In spite of this, the holy name and sadhana Bhakti side of Krishna consciousness strikes a chord with numerous Indian nationals who imbibe it within that “staying power.” Krishna consciousness has rapidly spread in India, but the former Eastern Bloc countries also have phenomenal growth. What then is to be said for China, whose people are accustomed to regimented lifestyles? Sadhana Bhakti should be natural for them.

In years to come, when more Chinese people become Vaisnavas – and maybe the best, as Srila Prabhupada predicted - and represent a formidable bloc on our world GBC, we will not be talking ‘India’ and the West, but also China and other Far-Eastern nations. Their cultural clout shall not be taken lightly. All this world cultural diversity remains however, subordinate to the mercy of Sri Chaitanya Mahaprabhu and the liberality of the Lord’s holy names.

The challenge for us is how to spread such mercy and liberality and agree on certain topics amid diverse world cultures. Future society shall need a cultural base. Are we to expect our worldwide Iskcon society to not have regional or international variations? If we observe the oriental artwork adorning Srila Prabhupada’s Light Of The Bhagavat, then we’ll know that Srila Prabhupada appreciated cultural diversity in presenting Krishna consciousness.

At this particular time, we have a seemingly ‘superior’ traditional ‘high-ground’ connected with things ‘India’ in matters of presenting Krishna consciousness. Economically speaking India has risen to the top ten of world nations. This has made India more important in cultural terms. During Srila Prabhupada’s time in the West, India was viewed as, or was grouped into nations with stagnant socialist leanings riled with poverty.

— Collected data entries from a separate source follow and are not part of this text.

/-- The power-fail warning (R180, R181, R183, R21, R27, R165): a rise in RUNNING flushes. Service ends at once: the served sessions
are closed with COVERAGE_END by rising handle, a CLOSE record each while the queue has room; the session table is emptied, and the
number and the charges of the sessions left, those closed without room and those CLOSING before, go to a POWER_CUT record, merged
into the newest record when that is one. E1 is raised unless the state was SILENT; no account value changes; a fall in FLUSHED is a warm start; in every other
state only the line changes. -/
def Obligations.WarningFlushes : Prop :=
  (∀ (s : State), s.power.supervisor ≠ .running →
      exec .powerFailWarningRises s = .next { s with pins := { s.pins with warning := true } })
  ∧ (∀ s : State, s.Lawful → s.power.supervisor = .running → ∃ t : State,
      exec .powerFailWarningRises s = .next t
      ∧ t.power = { s.power with supervisor := .flushed, flushing := true }
      ∧ t.coverage.state = .silent ∧ t.coverage.permit = false
      ∧ t.sessions = Table.empty ∧ t.owed = []
      ∧ (∀ a, t.account a = { s.account a with count := 0 }) ∧ (∀ i, t.agreement i = { s.agreement i with count := 0 })
      ∧ t.queue.newestIsPowerCut = true ∧ t.queue.records.length ≤ 512
      ∧ (∀ n, n + 1 < s.queue.records.length → t.queue.records[n]? = s.queue.records[n]?)
      ∧ s.CoverageIs t (if s.coverage.state = .silent then 0 else 1) s.coverage.stopped
      ∧ (∀ (room charge : Nat) (closed : List ChargeRecord) (left : List Nat), room = Config.ordinaryLimit - s.queue.records.length →
        closed = s.queue.records ++ (s.servedHandles.take room).map s.coverageRecord → left = s.owed ++ s.servedHandles.drop room →
        charge = (left.map fun h => ((s.session h).segments.map Segment.charge).sum).sum →
        (∀ r cuts lost before, closed.getLast? = some r → r.body = .powerCut cuts lost before →
          t.queue.records = closed.dropLast ++ [⟨s.clock.calendar, s.clock.notSet,
            .powerCut (min 255 (cuts + 1)) (min 65535 (lost + left.length)) (min Config.maxValue (before + charge))⟩]
          ∧ t.queue.mark = s.queue.mark)
        ∧ ((∀ r cuts lost before, closed.getLast? = some r → r.body ≠ .powerCut cuts lost before) →
          t.queue.records = closed ++ [⟨s.clock.calendar, s.clock.notSet,
            .powerCut 1 left.length (min Config.maxValue charge)⟩]
          ∧ t.queue.mark = max s.queue.mark (closed.length + 1)))
      ∧ t = { s with
          power := t.power, pins := { s.pins with warning := true }, sessions := t.sessions, owed := [], accounts := t.accounts,
          agreements := t.agreements, queue := t.queue, coverage := t.coverage, router := t.router })
  ∧ (∀ s : State, s.power.supervisor ≠ .flushed →
      exec .powerFailWarningFalls s = .next { s with pins := { s.pins with warning := false } })
  ∧ ∀ s : State, s.TablesLaw → s.power.supervisor = .flushed → ∃ t : State,
      exec .powerFailWarningFalls s = .next t
      ∧ ({ s with pins := { s.pins with warning := false } } : State).StartedFrom t .warm

/-! ### Events and attention (11.6) -/

/-- An occurrence is offered to all three ports (R192, R193, R195): an enabled port holds exactly one entry of the kind, with the
occurrence's detail, overrun when one was pending, not renewed, in its place in the order, every other entry as it was; its line
is low, the timer started when the line falls; a port that is not enabled is left alone; a level kind's detail is stored. -/
def Obligations.OccurrenceIsLatched : Prop :=
  ∀ (s : State) (k : EventKind) (d : Nat),
    s.raise k d = { s with router := (s.raise k d).router }
    ∧ (∀ j, (s.raise k d).router.details.get j = if j = k ∧ k ∈ levelKinds then d else s.router.details.get j)
    ∧ ∀ p : Port,
      ((s.port p).enabled k = false → (s.raise k d).port p = s.port p)
      ∧ ((s.port p).enabled k = true → ∃ pending : List Entry,
        (s.raise k d).port p = { s.port p with
          pending := pending, lineLow := true
          attention := if (s.port p).lineLow = true then (s.port p).attention else some 32768 }
        ∧ (pending.filter fun e => e.kind == k) = [⟨k, d, (s.port p).holds k, false⟩]
        ∧ (pending.filter fun e => e.kind != k) = ((s.port p).pending.filter fun e => e.kind != k)
        ∧ ((s.port p).Lawful → ((s.raise k d).port p).Lawful))

/-- *Read event* (R193, R194, R195, R201): kind 255 and zeros for an empty set; otherwise the entry of the lowest kind that is not
renewed, or the first of the renewed entries, removed, and put back as a renewed entry, last, while its level condition holds and
the port is enabled for it; the response, and the line and its timer after the read. -/
def Obligations.ReadEventTakesFirst : Prop :=
  ∀ (s : State) (p : Port) (x : PortState), s.power.supervisor = .running → s.port p = x → x.Lawful →
    (x.pending = [] → exec (.readEvent p) s = .next (s.withFrame p (.answered .ok [255, 0, 0, 0, 0, 0])))
    ∧ (x.pending ≠ [] → ∃ (e : Entry) (left : List Entry),
      e ∈ x.pending
      ∧ (∀ d ∈ x.pending, d.renewed = false → e.renewed = false ∧ e.kind.number ≤ d.kind.number)
      ∧ (e.renewed = true → x.pending.head? = some e)
      ∧ left = (x.pending.filter fun d => d.kind != e.kind) ++
          (if e.kind ∈ levelKinds ∧ s.levelHolds e.kind = true ∧ x.enabled e.kind = true then
            [⟨e.kind, if e.kind = .recordOwed then s.owed.head?.getD 0 else s.router.details.get e.kind, false, true⟩] else [])
      ∧ exec (.readEvent p) s =
          .next ((s.setPort p { x with
            pending := left, lineLow := !left.isEmpty, attention := if left = [] then none else some 32768 }).withFrame p
              (.answered .ok ([BitVec.ofNat 8 e.kind.number] ++ beBytes 2 e.detail
                ++ [BitVec.ofNat 8 ((if e.overrun = true then 1 else 0) + if e.renewed = true then 2 else 0),
                  BitVec.ofNat 8 s.clock.calendar.seconds, BitVec.ofNat 8 left.length]))))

Today, even Indian bodied devotees born and bred in Western countries experience sometimes-extreme cultural shock when visiting India, or the holy dhama (with material vision). The worldwide diaspora of Indian nationals presents an interesting cultural comparison. The “staying power” of Sanatana Dharma has ensured cultural stability of ‘Indians’ wherever they move, or were moved to by the British. Attribute the fact that many of these dispersion communities have taken to Krishna consciousness, could inadvertently give credit to the British for helping to spread Lord Chaitanya’s mission of love around the world.

Another cultural polemic for traditionalists is how our GBC and large percentage of initiating spiritual masters are of ‘Western’ origin. Their perceived ‘Western’ liberality is sometimes assumed to be at variance with ‘Indian’ historical claims for stern traditional applications of Vedic culture. But are they really liberal, as in a Western moral decline sense, or are they liberal as representing the liberality of Srila Prabhupada and the holy name? The latter is more realistic. Why?

Just as the same human rights campaigners worry about certain of supposed Vedic culture abuses earlier mentioned, the followers of the Bhakti path of love also want to see Krishna consciousness presented in preaching, and implemented as culture, in a humane, or rather, in a kindly and compassionate way. This is where our world cultural divergence can benefit - to soften the rigid and hardness of traditional expectations of Krishna consciousness with the sympathetic and generousness of ‘liberal’ intent.

If we put the colour of rigidity and hardness (red for passion) together with the colour of liberality and generosity (yellow for goodness), we’ll end up with an orange. So, Orange can be the colour of our cultural mix? Does this mean compromising? Will the same Orange keep us from exerting superiority over other forms of preaching?

(Bg 18.21) “That knowledge by which one sees that in every different body there is a different type of living entity you should understand to be in the mode of passion.”

(Bg 18.20) ”That knowledge by which one undivided spiritual nature is seen in all living entities, though they are divided into innumerable forms, you should understand to be in the mode of goodness.”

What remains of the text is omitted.